According to AbbreviationFinder, pearl fishing became the most important trade in the region. When cultured pearls came onto the market from the beginning of the 1930s, the demand for real pearls fell sharply. The sheikdoms’ economic and financial dependence on Britain continued to grow.

The first oil fields were discovered in the Emirate of Abu Dhabi in the 1950s. Funding started in 1962 and seven years later in Dubai. With the proceeds from the sale of the “black gold”, the region suddenly achieved great prosperity. Desalination plants were built and ended the constant lack of drinking water. The irrigation now possible made it possible to cultivate agricultural crops. From 1966, Sheikh Said ibn Sultan Al-Nahayan tried to expand the social network in the Emirate of Abu Dhabi, which included free medical care for the population and provision for old age. The surrounding neighboring emirates should also benefit from its development program.

At the end of the 1960s, Great Britain withdrew from the Persian Gulf region.

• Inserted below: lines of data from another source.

/-! ### The state after a command whose computation is known (R66, R117) -/

theorem exec_completes {i : Instr} {s : State} {v0 v1 : Word} (hf : s.fault = false) (hr : resultOf i s = .ok v0 v1) :
    ∃ t, exec i s = .next t ∧ s.CompletedFrom t v0 v1 :=
  ⟨_, exec_of_ok hf hr, complete_completedFrom s v0 v1⟩

theorem exec_faults {i : Instr} {s : State} {c : Cause} (hf : s.fault = false) (hr : resultOf i s = .fault c) :
    ∃ t, exec i s = .next t ∧ s.FaultedFrom t (causeCode c) (encode i) :=
  ⟨_, exec_of_fault hf hr, enterFault_faultedFrom s c (encode i)⟩

/-! ### Operands outside a command's range, and a divisor of 0 (R70, R74, R84, R86, R89) -/

theorem outsideBit_of_one_lt {v : Word} (h : 1 < v.toNat) : outsideBit v = true := by
  rw [outsideBit_eq, decide_eq_true h]

theorem adcResult_carryRange {c : Word} (h : 1 < c.toNat) (a b : Word) : adcResult true a b c = .fault .carryRange :=
  if_pos (outsideBit_of_one_lt h)

theorem sbbResult_borrowRange {c : Word} (h : 1 < c.toNat) (a b : Word) : sbbResult true a b c = .fault .borrowRange :=
  if_pos (outsideBit_of_one_lt h)

theorem masResult_borrowRange {d : Word} (h : 1 < d.toNat) (a b c : Word) :
    masResult true a b c d = .fault .borrowRange :=
  if_pos (outsideBit_of_one_lt h)

theorem divResult_divZero (lo hi : Word) : divResult true lo hi 0 = .fault .divZero := rfl

theorem divResult_divOverflow {hi d : Word} (hd : d ≠ 0) (h : d.toNat ≤ hi.toNat) (lo : Word) :
    divResult true lo hi d = .fault .divOverflow := by
  rw [divResult, if_neg hd, if_pos]
  simp [BitVec.le_def, h]

/-- The release build answers a divisor of 0 with DivZeroResult, whatever it is (R89). -/
theorem divResult_zero_release (lo hi : Word) :
    divResult false lo hi 0 = .ok (Config.divZeroResult lo hi).1 (Config.divZeroResult lo hi).2 := rfl

/-! ### What a completing command computes, over the integers -/

/-- ADC: the sum of the operands, in two limbs (R70, R73). -/
theorem adcResult_exact {k : Bool} {c : Word} (h : k = false ∨ c.toNat ≤ 1) (a b : Word) :
    ∃ sum carry, adcResult k a b c = .ok sum carry ∧
      a.toNat + b.toNat + c.toNat = carry.toNat * 2 ^ 64 + sum.toNat :=
  ⟨_, _, adcResult_ok h a b, (adc_acc_toNat a b c).symm.trans (limbs_split _)⟩

/-- SBB: the difference of the operands, and the number of 2^64 units borrowed (R74, R77). -/
theorem sbbResult_exact {k : Bool} {c : Word} (h : k = false ∨ c.toNat ≤ 1) (a b : Word) :
    ∃ diff borrow, sbbResult k a b c = .ok diff borrow ∧
      (a.toNat : Int) - b.toNat - c.toNat = diff.toNat - borrow.toNat * 2 ^ 64 := by
  refine ⟨_, _, sbbResult_ok h a b, ?_⟩
  have hsub := sbb_sub_toNat b c
  have hexact := borrowCount_exact a (wide b + wide c) (by omega)
  omega

/-- MAS: the difference of the addend and the subtrahend, and the number of 2^64 units borrowed (R81, R84). -/
theorem masResult_exact {k : Bool} {d : Word} (h : k = false ∨ d.toNat ≤ 1) (a b c : Word) :
    ∃ diff borrow, masResult k a b c d = .ok diff borrow ∧
      (a.toNat : Int) - (b.toNat * c.toNat + d.toNat : Nat) = diff.toNat - borrow.toNat * 2 ^ 64 := by
  refine ⟨_, _, masResult_ok h a b c, ?_⟩
  rw [← mas_sub_toNat]
  exact borrowCount_exact a _ (mas_sub_le b c d)

/-- DIV: the quotient truncated to a limb and the exact remainder (R86, R88). -/
theorem divResult_exact {k : Bool} {hi d : Word} (hd : d ≠ 0) (h : k = false ∨ hi.toNat < d.toNat) (lo : Word) :
    ∃ q r, divResult k lo hi d = .ok q r ∧
      q.toNat = ((hi.toNat * 2 ^ 64 + lo.toNat) / d.toNat) % 2 ^ 64 ∧
      r.toNat = (hi.toNat * 2 ^ 64 + lo.toNat) % d.toNat := by
  refine ⟨_, _, divResult_ok hd h lo, ?_, ?_⟩
  · rw [lowLimb_toNat, BitVec.toNat_udiv, dividend_toNat, wide_toNat]
  · rw [lowLimb_toNat, BitVec.toNat_umod, dividend_toNat, wide_toNat]
    exact Nat.mod_eq_of_lt ((Nat.mod_lt _ (BitVec.toNat_pos_of_ne_zero hd)).trans d.isLt)

/-- A dividend whose upper limb is below the divisor has a quotient of one limb (R86). -/
theorem quotient_lt {hi d : Word} (h : hi.toNat < d.toNat) (lo : Word) :
    (hi.toNat * 2 ^ 64 + lo.toNat) / d.toNat < 2 ^ 64 := by
  rw [Nat.div_lt_iff_lt_mul (by omega)]
  omega

/-! ### The upper limb of SBB's wide subtraction (R74) -/

/-- Bit 127 of the accumulator is the top bit of its upper limb. -/
theorem getLsbD_127_eq (x : DWord) : x.getLsbD 127 = (highLimb x).getLsbD 63 := by
  simp [highLimb]

/-- A subtrahend of at most 2^64 borrows at most once, so the upper limb is 0 or all ones. -/
theorem highLimb_wide_sub (a : Word) {x : DWord} (hx : x.toNat ≤ 2 ^ 64) :
    highLimb (wide a - x) = 0 ∨ highLimb (wide a - x) = M64 := by
  have hhigh := highLimb_toNat (wide a - x)
  rw [wide_sub_toNat] at hhigh
  split at hhigh
  · exact .inl (BitVec.eq_of_toNat_eq (hhigh.trans (Nat.div_eq_of_lt (by omega))))
  · exact .inr (BitVec.eq_of_toNat_eq (hhigh.trans (by simp; omega)))

/-- Where the upper limb is 0 or all ones, its negation is its top bit. -/
theorem borrowCount_eq_topBit {x : DWord} (h : highLimb x = 0 ∨ highLimb x = M64) :
    borrowCount x = (BitVec.ofBool (x.getLsbD 127)).setWidth 64 := by
  rw [getLsbD_127_eq, borrowCount]
  rcases h with h | h <;> rw [h] <;> rfl

/-! ### The limb commands -/

/-- Settles O9: the identity of the sum fixes both limbs and bounds the carry; a carry above 1 faults in the debug build. -/
theorem adcCommand : Obligations.AdcCommand := by
  refine ⟨rfl, fun s hf hcarry => ?_, fun s hf hk hc => ?_, by decide, by decide⟩
  · obtain ⟨sum, carry, hr, hsum⟩ := adcResult_exact hcarry s.portA s.portB
    obtain ⟨t, ht, hdone⟩ := exec_completes (i := .adc) hf hr
    refine ⟨t, sum, carry, ht, hdone, hsum, fun hc => ?_, ?_, ?_, ?_⟩
    · bv_omega
    all_goals omega
  · exact exec_faults (i := .adc) hf (by rw [resultOf, hk, adcResult_carryRange hc])

/-- Settles O11: the identity of the difference bounds the borrow; with a borrow in range the subtrahend is at most 2^64, so the
upper limb is 0 or all ones; a borrow above 1 faults in the debug build. -/
theorem sbbCommand : Obligations.SbbCommand := by
  refine ⟨rfl, fun s hf hborrow => ?_, fun s hf hk hc => ?_, fun a b c hc => ?_, by decide, by decide, by decide⟩
  · obtain ⟨diff, borrow, hr, hdiff⟩ := sbbResult_exact hborrow s.portA s.portB
    obtain ⟨t, ht, hdone⟩ := exec_completes (i := .sbb) hf hr
    refine ⟨t, diff, borrow, ht, hdone, hdiff, ?_, ?_, fun hc => ?_⟩
    all_goals omega
  · exact exec_faults (i := .sbb) hf (by rw [resultOf, hk, sbbResult_borrowRange hc])
  · have hsub := sbb_sub_toNat b c
    have hhigh := highLimb_wide_sub a (x := wide b + wide c) (by omega)
    exact ⟨hhigh, borrowCount_eq_topBit hhigh⟩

Instead of the protectorate areas, a merger of the Emirates from Bahrain to Oman was planned, but this did not materialize.

In December 1971, the six emirates of Abu Dhabi (Abu Zaby), Dubai (Dubayy), Sharjah (Ash Sharqah), Ajman (Ajman), Fujairah (Al Fujairah) and Umm al-Quaiwan united to form a federal federation with the name “United Arab Emirates” (Al-Imarat al-Arabiyah al-Muttahidah). The small sheikhdom of Ras al-Khaimah joined in 1972 as the seventh emirate. The seat of government became the city of Abu Dhabi in the largest and richest of the Emirates. Said Ibn Sultan Al-Nahayan (Emir of Abu Dhabi since 1966) was elected President of the Federation by the “Supreme Council of Rulers”, which is made up of the seven Emirates.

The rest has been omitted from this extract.